The problem is also closely related to images in responsive designs in general. In fact, it is probably best to utilize generic responsive design techniques, instead of designing for specific devices. After all, technology will keep changing all the time in the future, too.
Some of the solutions/discussions I noted:
Vectors wherever possible including CSS techniques (gradients, rounded corners etc.), SVG and icon fonts.
Serving high resolution ("retina") images, but compress them more (JPEG quality), as suggested by Yoav Weiss, or let the mobile networks compress them when really needed (i.e. when mobile), as suggested by Paul Boag.
Adaptive Images, a (mostly) server side solution. It is based on a cookie storing the screen resolution, a web server configured to serve images from a PHP script, and named script to read the cookie and serve the appropriate image.
A bunch of possibilities well described and discussed on Smashing Magazine.

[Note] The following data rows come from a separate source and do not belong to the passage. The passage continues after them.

/-- Settles O9. -/
theorem sequencesStart : Obligations.SequencesStart := by
  unfold Obligations.SequencesStart
  refine ⟨?_, ?_⟩
  case refine_1 =>
    refine fun xs n m v i s1 => hostEffect_of_body bodyGenerate (fun _ _ _ => rfl) (fun c u ho => by simp only [runBody, ho])
      (fun c u ⟨hlen, hn, hn', hresv, hstops, hmany, harea, hpad, href, hmodel, hfree, hmake, hen, hjig⟩ => ?_)
    have hready : (!u.bit HDS_CTRL 0 || ((parseGen c.input).flags.testBit 3 && !u.bit JIG_CTRL 0)) = false := by
      rw [hen, Bool.not_true, Bool.false_or]
      cases hf : (parseGen c.input).flags.testBit 3 with
      | false => rfl
      | true => rw [hjig hf]; rfl
    unfold bodyGenerate
    dsimp only at *
    rw [if_neg (by simp; omega), hresv, if_neg (by simp), hstops]
    dsimp only
    rw [hpad, harea, if_neg (by simp; omega)]
    unfold State.takeIn
    rw [href, hmodel, hfree]
    dsimp only
    unfold State.enterSeq
    rw [hmake]
    dsimp only
    rw [hready, if_neg Bool.false_ne_true]
  case refine_2 =>
    refine fun r => hostEffect_of_body (bodyRagGenerate runTok) (fun _ _ _ => rfl) (fun c u ho => by simp only [runBody, ho])
      (fun c u ⟨hr, href⟩ => ?_)
    unfold bodyRagGenerate
    rw [hr]
    dsimp only
    rw [href]

/-! ### Steering -/

theorem bodySeqAppend_eq {c : Cmd} {u : State} {q : Seq} {v : Vocab} (hn : 0 < fieldAt c.input 4 4)
    (hm : fieldAt c.input 4 4 ≤ 1048576) (hlen : c.input.length = 8 + 4 * fieldAt c.input 4 4)
    (hq : u.seqOf c.hdr.partition (fieldAt c.input 0 4) = some q) (he : q.ending = none)
    (hv : u.vocabs.find? (fun v => v.slot == q.vocab) = some v)
    (hw : ((List.range (fieldAt c.input 4 4)).map (fun i => fieldAt c.input (8 + 4 * i) 4)).all (u.wordOk v) = true)
    (hr : q.maxNew ≠ 0 → fieldAt c.input 4 4 ≤ q.reserve)
    (hl : q.len + u.stepTokens q + q.append.length + fieldAt c.input 4 4 ≤ 16777215) :
    bodySeqAppend c u =
      let n := fieldAt c.input 4 4
      let ws := (List.range n).map (fun i => fieldAt c.input (8 + 4 * i) 4)
      (u.setSeq q.idx (fun q => { q with
        append := q.append ++ ws, reserve := if q.maxNew == 0 then q.reserve else q.reserve - n })).refuse c stOk := by
  have hroom : (q.maxNew != 0 && decide (q.reserve < fieldAt c.input 4 4)) = false := by
    by_cases h : q.maxNew = 0
    · rw [h]
      rfl
    · have := hr h
      simp
      omega
  unfold bodySeqAppend
  dsimp only
  rw [if_neg (by simp; omega), hq]
  dsimp only
  rw [he, if_neg (by simp), hv]
  dsimp only
  rw [if_neg]
  simp only [hw, hroom, Bool.or_eq_true, Bool.not_true, Bool.false_eq_true, false_or, decide_eq_true_eq]
  omega

/-- A SEQ_CANCEL of a sequence that goes on ends it, and replies how many tokens its client has. -/
theorem bodySeqCancel_eq {c : Cmd} {u : State} {q : Seq} (hs : shapedAs c 8 [(4, 4)] = true)
    (hq : u.seqOf c.hdr.partition (fieldAt c.input 0 4) = some q) (he : q.ending = none) (hc : c.cancelled = none) :
    bodySeqCancel c u = (u.cutSeq q.idx stCancelled).reply c stCancelled []
      (toLE 4 (fieldAt c.input 0 4) ++ toLE 4 (q.stream.sent + q.stream.held.length) ++ zeros 4) := by
  unfold bodySeqCancel
  rw [shaped_of hs]
  dsimp only
  rw [hc, hq]
  dsimp only
  rw [he]

/-- A SEQ_CANCEL that intake takes waits for a later stamp, so that the endings of its own come first. -/
theorem receive_seqCancel {s : State} {r : Req} {q : Qp} (hq : s.qp? r.qp = some q) (hw : wholeRequest r = true)
    (hh : q.hears r = true) (ha : (s.listen r.qp).admitsPacket q 0x0403 r = true)
    (hrow : ((s.listen r.qp).taken ((s.listen r.qp).incoming q 0x0403 r)).rowFourteen ((s.listen r.qp).incoming q 0x0403 r) = none)
    (hchap : ((s.listen r.qp).taken ((s.listen r.qp).incoming q 0x0403 r)).chapterRefusal
      ((s.listen r.qp).incoming q 0x0403 r) = none)
    (hfence : (((s.listen r.qp).incoming q 0x0403 r).fence &&
      (((s.listen r.qp).taken ((s.listen r.qp).incoming q 0x0403 r)).outstanding r.qp).any
        (fun d => decide (d.id < ((s.listen r.qp).incoming q 0x0403 r).id))) = false) :
    s.receive 0x0403 r = ((s.listen r.qp).taken ((s.listen r.qp).incoming q 0x0403 r)).setCmd
      ((s.listen r.qp).incoming q 0x0403 r).id (fun d => { d with phase := .ordered }) := by
  rw [wholeRequest, Bool.and_eq_true, Bool.not_eq_true'] at hw
  simp only [State.admitsPacket, Bool.and_eq_true, Option.isNone_iff_eq_none] at ha
  obtain ⟨⟨hintake, htake⟩, hrefs⟩ := ha
  rw [State.receive_of_hears hq hw.1 hh]
  unfold State.firstPacket
  rw [hintake]
  dsimp only
  rw [hw.2, if_neg Bool.false_ne_true]
  unfold State.take
  rw [htake]
  dsimp only
  unfold State.incoming at hrow hchap hfence hrefs ⊢
  rw [if_pos hrefs]
  generalize hc : (s.listen r.qp).newCmd q (hdrOf 0x0403 r) ((parseItems 513 (extOf r)).getD []) (payOf r) = c at *
  have ho : c.hdr.opcode = 0x0403 := hc ▸ rfl
  have hqp : c.hdr.qp = r.qp := hc ▸ rfl
  have hwait : ((s.listen r.qp).taken c).mustWait c = true := by
    have hnow : ((s.listen r.qp).taken c).now ≤ c.intake := hc ▸ Nat.le_refl _
    unfold State.mustWait
    rw [ho, decide_eq_true hnow]
    simp
  unfold State.presentCmd
  rw [hrow]
  dsimp only
  rw [ho, if_neg (by decide), hchap]
  have hbegin : ((s.listen r.qp).taken c).begin_ c =
      ((s.listen r.qp).taken c).setCmd c.id (fun d => { d with phase := .ordered }) := by
    unfold State.begin_ State.inOrder
    rw [hqp, hfence, if_neg Bool.false_ne_true, hwait, if_pos rfl]
  rw [← hbegin]
  split
  next h => split at h <;> cases h
  next => rfl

Serving just slightly higher resolutions to smooth retina portrayal a little, as suggested in a video by Paul Boag.
The #1.5x technique on A List Apart is basically the same idea.
In the near future, the <picture> tag may become a solution supported by a W3C working group and even Apple.
A JavaScript technique proposed by Jake Archebald.
An extensive discussion of different techniques on Smashing Magazine and the problem in general.
As the other answers show, there are even more techniques - but probably no best practice, yet.
One thing I wonder is how to test and debug some of these techniques, without having the respective device(s) available...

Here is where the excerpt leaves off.